Project 1: Predict Call Drop Category.

I finished this project in Apr’20. There is no Github solution that I could find for this project. As such, every step & code was developed based on my own thinking which I believe strongly represents my understanding of applying ML concepts.

Introduction

The data is captured for various service providers, at multiple locations, network types 3G, 4G, 2G, ratings, coorditanes etc. The data attached is for two different months. Predict Call Drop Category using ML algorithms.

Data

Call Drop Category: Target Variable. (3 different categories)
Operator: Categorical (10 different categories)
Status: Categorical (3 categories: Indoor, Outdoor, Travelling)
Network type: Categorical (4 categories: 2G, 3G, 4G, Unknown)
Rating: Ordinal (1-5)
Latitude
Longitude
State Name

Evaluation metric

F-1 Score & Confusion Matrix plot: F1 score is the harmonic mean of precision & recall

Logic & sources:

F1-score metric is used to find an equal balance between precision and recall, which is extremely useful in most scenarios when we are working with imbalanced datasets (i.e., a dataset with a non-uniform distribution of class labels). here
Importance of balance between precision & recall. here
Intuition: For other similar self projects, I have used accuracy score, balanced score, roc-auc-score, r2-score (regr.). Through those projects, I have found f1 score to represent model variance explanation the best.

Algorithm attempts

Did dummy variable encoding.

Null values: Only State names are missing & a huge number. Therefore, dropped State-name variable

null

Attempt 1:

Linear regression & Label encoder. Dropped State-Name, Operator, Network-Type columns.

linear

Attempt 2:

Satisfactory category prediction only attempt.

Applied Logistic Regression, found the coefficients

logreg

Metric

logreg

Attempt 3:

Trying to predict all the 3 classes simultaneously.

Two Methods:

Multi-label: If classes are not mutually exclusive.

Multi-class: If classes are mutually exclusive.

In our case, the classes: (Poor network, Satifactory, Call Dropped) are mutually exclusive, therefore I went with multi-class classification. F1 Score was not up to mark. Accuracy Score: 0.75. Went ahead with Attempt 2.

Project 2: ML model deployment.

I finished this project in Mar’20 after finishing my IBM ML specilisation (Kindly see resume).

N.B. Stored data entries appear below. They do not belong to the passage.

-- ==== Sys2Proof/Laws/Mirror.lean ====
section
/-! SUPPORT. What the small operations of the mirror pair and of the updater's replies change, and that they change nothing else. -/

namespace Sys2Proof.Machine

/-- The end of a takeover changes its own records of the pair and registers (R349). -/
theorem State.takeEnd_only (s : State) (st : Nat) :
    s.takeEnd st = { s with regs := (s.takeEnd st).regs, mir := { s.mir with trig := none, byCmd := false } } := by
  cases h : s.mir.byCmd <;> simp [State.takeEnd, State.put, State.wr, h]

/-- A sample of PEER_EN changes its own record of the pair, registers and the index of the next free value (R342). -/
theorem State.samplePeer_only (s : State) (high : Bool) :
    s.samplePeer high = { s with
      regs := (s.samplePeer high).regs, free := (s.samplePeer high).free,
      mir := { s.mir with peerAt := some s.tm.tb, lowFor := (s.samplePeer high).mir.lowFor } } := by
  cases h : (s.mir.peerAt != some s.tm.tb && s.mir.peerAt != some (s.tm.tb - 1)) <;>
    simp [State.samplePeer, State.takeFree, State.put, State.wr, h]

/-- A look at PEER_EN leaves a sample of the present tick (R342). -/
theorem State.peerLook_now (s : State) : s.peerLook.mir.peerAt = some s.tm.tb := by
  unfold State.peerLook
  split
  · assumption
  · rw [State.samplePeer_only]; rfl

/-- Where no VERIFY or ACTIVATE waits for its REPLY, none is sent (R375). -/
theorem State.answerAsked_none (s : State) (st : Nat) (h : s.mg.asked = none) : s.answerAsked st = s := by
  simp [State.answerAsked, h]

end Sys2Proof.Machine
end

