theorem Keeps.mirFrame (h : Keeps s₀ s) {type : Nat} {body : List Byte} {gap : Nat} : Keeps s₀ (s.mirFrame type body gap) := by
  unfold State.mirFrame
  split
  · extract_lets q b s1 s'
    have hs1 : Keeps s₀ s1 := h.send
    exact hs1.frame
  · exact h

theorem Keeps.mirNext (h : Keeps s₀ s) {type : Nat} {body : List Byte} : Keeps s₀ (s.mirNext type body) := h.mirFrame

theorem Keeps.takeFree (h : Keeps s₀ s) : Keeps s₀ s.takeFree := h.frame rfl rfl

theorem Keeps.mirSend (h : Keeps s₀ s) {type : Nat} {body : List Byte} : Keeps s₀ (s.mirSend type body) := h.takeFree.mirFrame

theorem Keeps.mirDecision (h : Keeps s₀ s) {n kind d arg : Nat} : Keeps s₀ (s.mirDecision n kind d arg) :=
  Keeps.ite h.mirSend.mirNext (Keeps.ite h.frame h)

theorem Keeps.zones (h : Keeps s₀ s) {n : Nat} {l : List (Nat × Nat)} : Keeps s₀ (s.zones n l) := h.setSq.put

theorem Keeps.immediate (h : Keeps s₀ s) {n t : Nat} : Keeps s₀ (s.immediate n t) := by
  unfold State.immediate
  extract_lets q s1
  have hs1 : Keeps s₀ s1 := h.setSq
  split
  · exact h
  · exact Keeps.ite ((Keeps.ite hs1 hs1.put).setSq.zones.mirDecision.select) hs1

theorem Keeps.heatLevels (h : Keeps s₀ s) {now : Nat} : Keeps s₀ (s.heatLevels now) :=
  Keeps.ite h (h.frame.foldl (fun _ _ ht => Keeps.ite ht ((Keeps.ite ht.hopEvent ht).foldl (fun _ _ hu => Keeps.ite hu.immediate hu))))

theorem Keeps.noteLevels {s0 : State} (h : Keeps s₀ s0) : Keeps s₀ s0.noteLevels := by
  unfold State.noteLevels
  extract_lets s now old s' s1
  have hs : Keeps s₀ s := h.pairEval
  have hs1 : Keeps s₀ s1 := Keeps.ite hs (hs.frame.foldl (fun _ _ ht => Keeps.ite ht.pennantEvent ht))
  exact hs1.heatLevels

theorem Keeps.restFc (h : Keeps s₀ s) {hold : Bool} {n : Nat} : Keeps s₀ (s.restFc hold n) := h.put.put

theorem Keeps.restVp (h : Keeps s₀ s) {hold : Bool} {n : Nat} : Keeps s₀ (s.restVp hold n) := h.put.put.put

theorem Keeps.restOuts (h : Keeps s₀ s) {hold : Bool} {fcs vps : List Nat} : Keeps s₀ (s.restOuts hold fcs vps) :=
  (h.foldl (fun _ _ ht => ht.restFc)).foldl (fun _ _ ht => ht.restVp)

theorem Keeps.allToHold (h : Keeps s₀ s) : Keeps s₀ s.allToHold := h.restOuts

theorem Keeps.eventNow (h : Keeps s₀ s) {src code data : Nat} : Keeps s₀ (s.eventNow src code data) := h.event

theorem Keeps.selfRefresh (h : Keeps s₀ s) {d : Nat} : Keeps s₀ (s.selfRefresh d) := Keeps.ite h.takeFree.eventNow.put h

theorem Keeps.sleepOne (h : Keeps s₀ s) {d : Nat} : Keeps s₀ (s.sleepOne d) := by
  unfold State.sleepOne
  extract_lets s1 s'
  have hs1 : Keeps s₀ s1 := h.selfRefresh.put.restOuts
  exact hs1.frame

theorem Keeps.dramNoRef (h : Keeps s₀ s) : Keeps s₀ s.dramNoRef := Keeps.ite h (h.foldl (fun _ _ ht => Keeps.ite ht.sleepOne ht))

theorem Keeps.holdTb (h : Keeps s₀ s) : Keeps s₀ s.holdTb := Keeps.ite h.put.raise.bump h

theorem Keeps.sleepPll (h : Keeps s₀ s) : Keeps s₀ s.sleepPll := by
  unfold State.sleepPll
  extract_lets s1 s2 s'
  have hs1 : Keeps s₀ s1 := h.sleepOne.sleepOne.allToHold.put
  have hs2 : Keeps s₀ s2 := hs1.holdTb.put.dramNoRef
  exact hs2.frame

theorem Keeps.pllIdle (h : Keeps s₀ s) : Keeps s₀ s.pllIdle := Keeps.ite h.sleepPll h

theorem Keeps.sleepDom (h : Keeps s₀ s) {d : Nat} : Keeps s₀ (s.sleepDom d) :=
  Keeps.ite h.sleepPll (h.foldl (fun _ _ ht => ht.sleepOne))

theorem Keeps.linkLost (h : Keeps s₀ s) : Keeps s₀ s.linkLost := by
  unfold State.linkLost
  split
  · extract_lets s0 s' s1
    have hs0 : Keeps s₀ s0 := Keeps.ite h h.raise
    have hs1 : Keeps s₀ s1 := hs0.frame
    exact hs1.put.put.put.driveOutEn
  · exact h

theorem Keeps.trySleep (h : Keeps s₀ s) {d : Nat} : Keeps s₀ (s.trySleep d) := Keeps.ite ((Keeps.ite h.linkLost h).sleepDom) h

theorem Keeps.sleepLate (h : Keeps s₀ s) : Keeps s₀ s.sleepLate := Keeps.ite ((h.foldl (fun _ _ ht => ht.trySleep)).pllIdle) h

theorem Keeps.markWaking (h : Keeps s₀ s) {d : Nat} : Keeps s₀ (s.markWaking d) := h.frame rfl rfl

theorem Keeps.beginRelock (h : Keeps s₀ s) {n : Nat} : Keeps s₀ (s.beginRelock n) := by
  unfold State.beginRelock
  extract_lets s1 s'
  have hs1 : Keeps s₀ s1 := h.put
  exact hs1.frame

theorem Keeps.wakePll (h : Keeps s₀ s) : Keeps s₀ s.wakePll := by
  unfold State.wakePll
  split
  · exact h
  · extract_lets s1 s2 s' s'_1
    have hs1 : Keeps s₀ s1 := h.markWaking.markWaking
    have hs2 : Keeps s₀ s2 := hs1.beginRelock
    exact hs2.frame

theorem Keeps.wakeBat (h : Keeps s₀ s) {d : Nat} : Keeps s₀ (s.wakeBat d) := Keeps.ite h.markWaking h

theorem Keeps.startWake (h : Keeps s₀ s) {d : Nat} : Keeps s₀ (s.startWake d) :=
  Keeps.ite h ((Keeps.ite h.wakePll h).markWaking.foldl (fun _ _ ht => ht.wakeBat))

theorem Keeps.offHold (h : Keeps s₀ s) {n : Nat} : Keeps s₀ (s.offHold n) := Keeps.ite h.setFc.put h

theorem Keeps.handOver (h : Keeps s₀ s) {fcs vps : List Nat} : Keeps s₀ (s.handOver fcs vps) :=
  (h.foldl (fun _ _ ht => ht.offHold)).foldl (fun _ _ ht => ht.put)

theorem Keeps.wakeOuts (h : Keeps s₀ s) {d : Nat} : Keeps s₀ (s.wakeOuts d) := h.handOver

theorem Keeps.calStart (h : Keeps s₀ s) : Keeps s₀ s.calStart := h.foldl (fun _ _ ht => Keeps.ite ht.setFc.put ht)

theorem Keeps.alignOuts (h : Keeps s₀ s) {fcs vps : List Nat} : Keeps s₀ (s.alignOuts fcs vps) :=
  (h.foldl (fun _ _ ht => ht.offHold.put)).foldl (fun _ _ ht => ht.put.put)

theorem Keeps.setAwake (h : Keeps s₀ s) {d : Nat} : Keeps s₀ (s.setAwake d) := by
  unfold State.setAwake
  extract_lets s1 s' s2
  have hs1 : Keeps s₀ s1 := h.put.wakeOuts
  have hs2 : Keeps s₀ s2 := hs1.frame.calStart
  exact Keeps.ite hs2.alignOuts hs2

theorem Keeps.leaveSelfRef (h : Keeps s₀ s) {c : Nat} : Keeps s₀ (s.leaveSelfRef c) := h.markWaking.put.setAwake.eventNow

/-- A change of a channel's record that leaves what a reset keeps of it. -/
theorem Keeps.setDch (h : Keeps s₀ s) {c : Nat} {d : Dch} (hd : d.kept = (s.dch c).kept := by rfl) : Keeps s₀ (s.setDch c d) := by
  intro w
  have e : (s.setDch c d).dramDef = s.dramDef := State.dramDef_congr fun b => by
    by_cases hb : b = c
    · rw [hb, State.setDch_dch_self, hd]
    · rw [State.setDch_dch_ne hb]
  have w' := (Memory.wf_iff s).1 (h w)
  rw [Memory.wf_iff, e]
  exact w'

theorem Keeps.channelWake (h : Keeps s₀ s) {c : Nat} : Keeps s₀ (s.channelWake c) :=
  (Keeps.ite h (Keeps.ite h.startWake h.leaveSelfRef)).setDch
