-- ==== Sys2Proof/Tests/Slice0.lean ====
section
/-! SUPPORT. The model's own tests. Expected values are those of spec/95_test_vectors.md, named in each comment, or words written out from
the tables of spec/30_encoding.md; the witnesses show states and operands that meet the hypotheses of the statements. -/

open Sys2Proof Sys2Proof.Machine Sys2Proof.Machine.Reference

namespace Sys2Proof.Tests

/-! ## Well-formedness: for each check, an ill-formed term that it refuses -/

theorem test_wf_accept_channel : (Instr.ppParseAccept 0xAB 1 3 0x0EB 0x2D).wellFormed = false := by decide
theorem test_wf_accept_humidity : (Instr.ppParseAccept 0xAB 1 2 0x0EB 101).wellFormed = false := by decide
theorem test_wf_accept_boundary : (Instr.ppParseAccept 0xAB 1 2 0x0EB 100).wellFormed = true := by decide
theorem test_wf_reject_accepted : (Instr.ppParseReject 0xAB80EBF2D).wellFormed = false := by decide
theorem test_wf_uext_width_zero : (Instr.ppUext 0xAB80EBF2D 0 0).wellFormed = false := by decide
theorem test_wf_uext_past_the_end : (Instr.ppUext 0xAB80EBF2D 29 8).wellFormed = false := by decide
theorem test_wf_uext_boundary : (Instr.ppUext 0xAB80EBF2D 28 8).wellFormed = true := by decide
theorem test_wf_sext_width_one : (Instr.ppSext 0xAB80EBF2D 12 1).wellFormed = false := by decide
theorem test_wf_sext_past_the_end : (Instr.ppSext 0xAB80EBF2D 25 12).wellFormed = false := by decide
theorem test_wf_mkmsg_channel : (Instr.ppMkmsg 0xAB 1 3 0x0EB 0x2D).wellFormed = false := by decide
theorem test_wf_mkmsg_humidity : (Instr.ppMkmsg 0xAB 1 0 0x0EB 101).wellFormed = false := by decide
theorem test_wf_tally_channel : (Instr.vtTally 0x55C0EB2D).wellFormed = false := by decide
theorem test_wf_tally_humidity : (Instr.vtTally 0x55D0EB65).wellFormed = false := by decide

/-! ## Decoding: each row's word, written out bit by bit (R72, R74, R77) -/

theorem test_decode_nop : decodeTableWord 16 0b0011111111 = some (.nop 0xFF) := by decide
theorem test_decode_byte : decodeTableWord 16 0b0110000000 = some (.byte 0x80) := by decide
theorem test_decode_end : decodeTableWord 16 0b1010100101 = some (.endCmd 0xA5) := by decide
theorem test_decode_rsvd : decodeTableWord 16 0b1110100101 = some (.rsvd 0xA5) := by decide
theorem test_decode_zero : decodeTableWord 8 0b01011 = some (.pdZero 11) := by decide
theorem test_decode_noise : decodeTableWord 8 0b10000 = some .pdNoise := by decide
theorem test_decode_short1 : decodeTableWord 8 0b10001 = some .pdShort1 := by decide
theorem test_decode_short2 : decodeTableWord 8 0b10010 = some (.pdShort2to3 0) := by decide
theorem test_decode_short3 : decodeTableWord 8 0b10011 = some (.pdShort2to3 1) := by decide
theorem test_decode_short4 : decodeTableWord 8 0b10100 = some .pdShort4 := by decide
theorem test_decode_long5 : decodeTableWord 8 0b10101 = some .pdLong5 := by decide
theorem test_decode_long7 : decodeTableWord 8 0b10111 = some (.pdLong6to7 1) := by decide
theorem test_decode_long8 : decodeTableWord 8 0b11000 = some (.pdLong8to9 0) := by decide
theorem test_decode_long10 : decodeTableWord 8 0b11010 = some .pdLong10 := by decide
theorem test_decode_sync11 : decodeTableWord 8 0b11011 = some .pdSync11 := by decide
theorem test_decode_sync14 : decodeTableWord 8 0b11110 = some (.pdSync12to15 2) := by decide
/-- Packet `B`: id 60, battery 1, const0 0, channel_raw 1, temperature 0xFCE, const1 15, humidity 80. -/
theorem test_decode_accept :
    decodeTableWord 40 0b001111001001111111001110111101010000 = some (.ppParseAccept 0x3C 1 1 0xFCE 0x50) := by decide
/-- V-PP25: the all-zero word fails const1. -/
theorem test_decode_reject : decodeTableWord 40 0 = some (.ppParseReject 0) := by decide
theorem test_decode_no_format : decodeBytes [0, 0, 0] = .error (.noSuchFormat 3) := by decide
theorem test_decode_stray_bit : decodeBytes [0b00100000] = .error .strayBits := by decide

Link to the app: App Link;
If above link not working please copy-paste in your browser: http://insurance-cost-model.herokuapp.com/
Link to the full repo: github

Introduction

Developing models is excellent, but, I received this particular advice multiple times: “Do not let your model sit on localhost! Deploy it!!” As such, I picked up the Insurance Cost Prediction project & deployed it through Heroku.

Data & Model Development

Data:- 6 input variables (x): Categorical - 3 (gender, smoker, region), Numerical - 3 (Age, BMI, Children) 1 target variable (y): Insurance charges.

Model Development Steps:

References
Import Data
EDA
Missing Values Imputation (No null values here, but I have tried Mean, Median, Mode imputation in other projects of mine.)
Data Split into training & testing
ML model: Lasso Regression (Finalised)
Accuracy (R2-Score: ~ 0.8 accuracy )

Model Deployment:

Model pickle -> Flask -> App -> Frontend -> Run & edit on localhost.
Requirements.txt -> Procfile -> Heroku CLI -> git push heroku master!